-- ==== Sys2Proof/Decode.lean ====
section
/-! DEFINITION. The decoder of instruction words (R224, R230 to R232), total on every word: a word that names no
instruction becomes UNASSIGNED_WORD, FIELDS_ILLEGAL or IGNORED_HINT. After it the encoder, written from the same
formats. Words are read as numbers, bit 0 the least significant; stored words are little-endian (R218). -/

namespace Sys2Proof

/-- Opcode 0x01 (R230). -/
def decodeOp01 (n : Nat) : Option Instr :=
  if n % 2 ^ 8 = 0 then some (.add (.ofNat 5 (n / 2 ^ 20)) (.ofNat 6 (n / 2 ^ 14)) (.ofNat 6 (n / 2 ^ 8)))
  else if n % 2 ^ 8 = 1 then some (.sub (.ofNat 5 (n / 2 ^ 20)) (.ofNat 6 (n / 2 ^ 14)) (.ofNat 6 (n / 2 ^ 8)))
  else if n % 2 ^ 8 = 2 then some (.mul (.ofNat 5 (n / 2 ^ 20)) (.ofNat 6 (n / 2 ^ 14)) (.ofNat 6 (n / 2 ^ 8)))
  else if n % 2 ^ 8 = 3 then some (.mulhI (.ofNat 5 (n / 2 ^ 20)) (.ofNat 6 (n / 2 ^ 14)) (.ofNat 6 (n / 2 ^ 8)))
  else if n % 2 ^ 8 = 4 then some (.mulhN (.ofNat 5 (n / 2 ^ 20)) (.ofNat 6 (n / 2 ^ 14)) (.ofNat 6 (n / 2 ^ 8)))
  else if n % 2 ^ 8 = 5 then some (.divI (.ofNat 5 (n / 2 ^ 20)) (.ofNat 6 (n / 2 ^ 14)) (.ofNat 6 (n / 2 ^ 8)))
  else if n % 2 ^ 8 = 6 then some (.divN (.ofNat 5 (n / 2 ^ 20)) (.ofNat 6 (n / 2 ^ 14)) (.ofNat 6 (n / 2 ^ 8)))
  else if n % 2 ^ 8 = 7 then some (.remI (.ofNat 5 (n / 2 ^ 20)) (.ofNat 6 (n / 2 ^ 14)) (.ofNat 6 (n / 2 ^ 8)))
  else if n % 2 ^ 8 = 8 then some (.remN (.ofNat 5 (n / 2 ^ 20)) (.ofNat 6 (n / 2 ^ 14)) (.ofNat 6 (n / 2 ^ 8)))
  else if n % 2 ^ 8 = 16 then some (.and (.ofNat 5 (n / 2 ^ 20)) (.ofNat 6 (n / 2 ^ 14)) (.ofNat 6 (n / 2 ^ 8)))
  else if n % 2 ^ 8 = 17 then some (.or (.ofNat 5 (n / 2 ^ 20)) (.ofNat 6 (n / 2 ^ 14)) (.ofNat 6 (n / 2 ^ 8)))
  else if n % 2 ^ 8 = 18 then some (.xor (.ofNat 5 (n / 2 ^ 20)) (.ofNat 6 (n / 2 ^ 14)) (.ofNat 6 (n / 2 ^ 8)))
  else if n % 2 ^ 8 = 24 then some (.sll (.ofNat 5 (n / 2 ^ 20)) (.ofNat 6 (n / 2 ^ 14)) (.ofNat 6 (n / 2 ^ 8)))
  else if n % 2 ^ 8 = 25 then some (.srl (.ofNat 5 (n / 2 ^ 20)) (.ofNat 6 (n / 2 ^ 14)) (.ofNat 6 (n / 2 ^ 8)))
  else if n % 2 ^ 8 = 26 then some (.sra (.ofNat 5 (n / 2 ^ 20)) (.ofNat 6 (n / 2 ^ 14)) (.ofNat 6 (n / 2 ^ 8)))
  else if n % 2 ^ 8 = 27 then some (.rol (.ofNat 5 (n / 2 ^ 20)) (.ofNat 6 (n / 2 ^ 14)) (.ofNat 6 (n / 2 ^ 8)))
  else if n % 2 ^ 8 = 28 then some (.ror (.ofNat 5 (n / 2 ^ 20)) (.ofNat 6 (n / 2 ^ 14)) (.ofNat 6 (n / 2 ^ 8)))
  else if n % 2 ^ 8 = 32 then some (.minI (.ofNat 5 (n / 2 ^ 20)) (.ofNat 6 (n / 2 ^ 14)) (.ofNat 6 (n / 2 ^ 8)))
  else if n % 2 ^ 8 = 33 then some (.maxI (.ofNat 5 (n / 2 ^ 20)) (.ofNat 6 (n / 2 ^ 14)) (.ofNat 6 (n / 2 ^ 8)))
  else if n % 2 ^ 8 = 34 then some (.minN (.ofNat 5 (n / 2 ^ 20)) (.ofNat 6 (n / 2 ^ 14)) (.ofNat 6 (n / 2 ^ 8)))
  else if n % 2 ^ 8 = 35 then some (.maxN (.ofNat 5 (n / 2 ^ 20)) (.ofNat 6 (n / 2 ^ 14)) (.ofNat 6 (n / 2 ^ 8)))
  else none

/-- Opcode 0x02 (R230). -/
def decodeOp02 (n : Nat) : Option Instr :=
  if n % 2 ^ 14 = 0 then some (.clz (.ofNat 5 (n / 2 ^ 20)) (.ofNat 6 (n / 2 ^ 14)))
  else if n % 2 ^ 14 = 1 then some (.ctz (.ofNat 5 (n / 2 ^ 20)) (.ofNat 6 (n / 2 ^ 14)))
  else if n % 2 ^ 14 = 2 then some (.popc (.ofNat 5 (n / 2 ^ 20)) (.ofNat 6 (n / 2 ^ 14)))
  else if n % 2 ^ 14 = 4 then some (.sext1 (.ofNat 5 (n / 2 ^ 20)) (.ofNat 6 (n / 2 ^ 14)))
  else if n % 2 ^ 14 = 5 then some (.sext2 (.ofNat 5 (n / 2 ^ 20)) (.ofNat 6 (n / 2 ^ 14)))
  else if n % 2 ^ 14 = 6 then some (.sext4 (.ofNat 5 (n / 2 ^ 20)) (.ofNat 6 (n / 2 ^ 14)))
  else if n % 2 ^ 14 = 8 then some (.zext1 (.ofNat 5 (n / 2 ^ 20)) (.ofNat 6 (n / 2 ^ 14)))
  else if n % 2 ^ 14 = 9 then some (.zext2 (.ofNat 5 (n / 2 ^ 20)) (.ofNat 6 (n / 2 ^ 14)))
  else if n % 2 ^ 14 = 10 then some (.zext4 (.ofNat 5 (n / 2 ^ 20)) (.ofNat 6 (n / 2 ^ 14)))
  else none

____________________

What you will do:
Copy out the entries above without altering a single character.

Exercise response:
-- ==== Sys2Proof/Decode.lean ====
section
/-! DEFINITION. The decoder of instruction words (R224, R230 to R232), total on every word: a word that names no
instruction becomes UNASSIGNED_WORD, FIELDS_ILLEGAL or IGNORED_HINT. After it the encoder, written from the same
formats. Words are read as numbers, bit 0 the least significant; stored words are little-endian (R218). -/

namespace Sys2Proof

/-- Opcode 0x01 (R230). -/
def decodeOp01 (n : Nat) : Option Instr :=
  if n % 2 ^ 8 = 0 then some (.add (.ofNat 5 (n / 2 ^ 20)) (.ofNat 6 (n / 2 ^ 14)) (.ofNat 6 (n / 2 ^ 8)))
  else if n % 2 ^ 8 = 1 then some (.sub (.ofNat 5 (n / 2 ^ 20)) (.ofNat 6 (n / 2 ^ 14)) (.ofNat 6 (n / 2 ^ 8)))
  else if n % 2 ^ 8 = 2 then some (.mul (.ofNat 5 (n / 2 ^ 20)) (.ofNat 6 (n / 2 ^ 14)) (.ofNat 6 (n / 2 ^ 8)))
  else if n % 2 ^ 8 = 3 then some (.mulhI (.ofNat 5 (n / 2 ^ 20)) (.ofNat 6 (n / 2 ^ 14)) (.ofNat 6 (n / 2 ^ 8)))
  else if n % 2 ^ 8 = 4 then some (.mulhN (.ofNat 5 (n / 2 ^ 20)) (.ofNat 6 (n / 2 ^ 14)) (.ofNat 6 (n / 2 ^ 8)))
  else if n % 2 ^ 8 = 5 then some (.divI (.ofNat 5 (n / 2 ^ 20)) (.ofNat 6 (n / 2 ^ 14)) (.ofNat 6 (n / 2 ^ 8)))
  else if n % 2 ^ 8 = 6 then some (.divN (.ofNat 5 (n / 2 ^ 20)) (.ofNat 6 (n / 2 ^ 14)) (.ofNat 6 (n / 2 ^ 8)))
  else if n % 2 ^ 8 = 7 then some (.remI (.ofNat 5 (n / 2 ^ 20)) (.ofNat 6 (n / 2 ^ 14)) (.ofNat 6 (n / 2 ^ 8)))
  else if n % 2 ^ 8 = 8 then some (.remN (.ofNat 5 (n / 2 ^ 20)) (.ofNat 6 (n / 2 ^ 14)) (.ofNat 6 (n / 2 ^ 8)))
  else if n % 2 ^ 8 = 16 then some (.and (.ofNat 5 (n / 2 ^ 20)) (.ofNat 6 (n / 2 ^ 14)) (.ofNat 6 (n / 2 ^ 8)))
  else if n % 2 ^ 8 = 17 then some (.or (.ofNat 5 (n / 2 ^ 20)) (.ofNat 6 (n / 2 ^ 14)) (.ofNat 6 (n / 2 ^ 8)))
  else if n % 2 ^ 8 = 18 then some (.xor (.ofNat 5 (n / 2 ^ 20)) (.ofNat 6 (n / 2 ^ 14)) (.ofNat 6 (n / 2 ^ 8)))
  else if n % 2 ^ 8 = 24 then some (.sll (.ofNat 5 (n / 2 ^ 20)) (.ofNat 6 (n / 2 ^ 14)) (.ofNat 6 (n / 2 ^ 8)))
  else if n % 2 ^ 8 = 25 then some (.srl (.ofNat 5 (n / 2 ^ 20)) (.ofNat 6 (n / 2 ^ 14)) (.ofNat 6 (n / 2 ^ 8)))
  else if n % 2 ^ 8 = 26 then some (.sra (.ofNat 5 (n / 2 ^ 20)) (.ofNat 6 (n / 2 ^ 14)) (.ofNat 6 (n / 2 ^ 8)))
  else if n % 2 ^ 8 = 27 then some (.rol (.ofNat 5 (n / 2 ^ 20)) (.ofNat 6 (n / 2 ^ 14)) (.ofNat 6 (n / 2 ^ 8)))
  else if n % 2 ^ 8 = 28 then some (.ror (.ofNat 5 (n / 2 ^ 20)) (.ofNat 6 (n / 2 ^ 14)) (.ofNat 6 (n / 2 ^ 8)))
  else if n % 2 ^ 8 = 32 then some (.minI (.ofNat 5 (n / 2 ^ 20)) (.ofNat 6 (n / 2 ^ 14)) (.ofNat 6 (n / 2 ^ 8)))
  else if n % 2 ^ 8 = 33 then some (.maxI (.ofNat 5 (n / 2 ^ 20)) (.ofNat 6 (n / 2 ^ 14)) (.ofNat 6 (n / 2 ^ 8)))
  else if n % 2 ^ 8 = 34 then some (.minN (.ofNat 5 (n / 2 ^ 20)) (.ofNat 6 (n / 2 ^ 14)) (.ofNat 6 (n / 2 ^ 8)))
  else if n % 2 ^ 8 = 35 then some (.maxN (.ofNat 5 (n / 2 ^ 20)) (.ofNat 6 (n / 2 ^ 14)) (.ofNat 6 (n / 2 ^ 8)))
  else none

/-- Opcode 0x02 (R230). -/
def decodeOp02 (n : Nat) : Option Instr :=
  if n % 2 ^ 14 = 0 then some (.clz (.ofNat 5 (n / 2 ^ 20)) (.ofNat 6 (n / 2 ^ 14)))
  else if n % 2 ^ 14 = 1 then some (.ctz (.ofNat 5 (n / 2 ^ 20)) (.ofNat 6 (n / 2 ^ 14)))
  else if n % 2 ^ 14 = 2 then some (.popc (.ofNat 5 (n / 2 ^ 20)) (.ofNat 6 (n / 2 ^ 14)))
  else if n % 2 ^ 14 = 4 then some (.sext1 (.ofNat 5 (n / 2 ^ 20)) (.ofNat 6 (n / 2 ^ 14)))
  else if n % 2 ^ 14 = 5 then some (.sext2 (.ofNat 5 (n / 2 ^ 20)) (.ofNat 6 (n / 2 ^ 14)))
  else if n % 2 ^ 14 = 6 then some (.sext4 (.ofNat 5 (n / 2 ^ 20)) (.ofNat 6 (n / 2 ^ 14)))
  else if n % 2 ^ 14 = 8 then some (.zext1 (.ofNat 5 (n / 2 ^ 20)) (.ofNat 6 (n / 2 ^ 14)))
  else if n % 2 ^ 14 = 9 then some (.zext2 (.ofNat 5 (n / 2 ^ 20)) (.ofNat 6 (n / 2 ^ 14)))
  else if n % 2 ^ 14 = 10 then some (.zext4 (.ofNat 5 (n / 2 ^ 20)) (.ofNat 6 (n / 2 ^ 14)))
  else none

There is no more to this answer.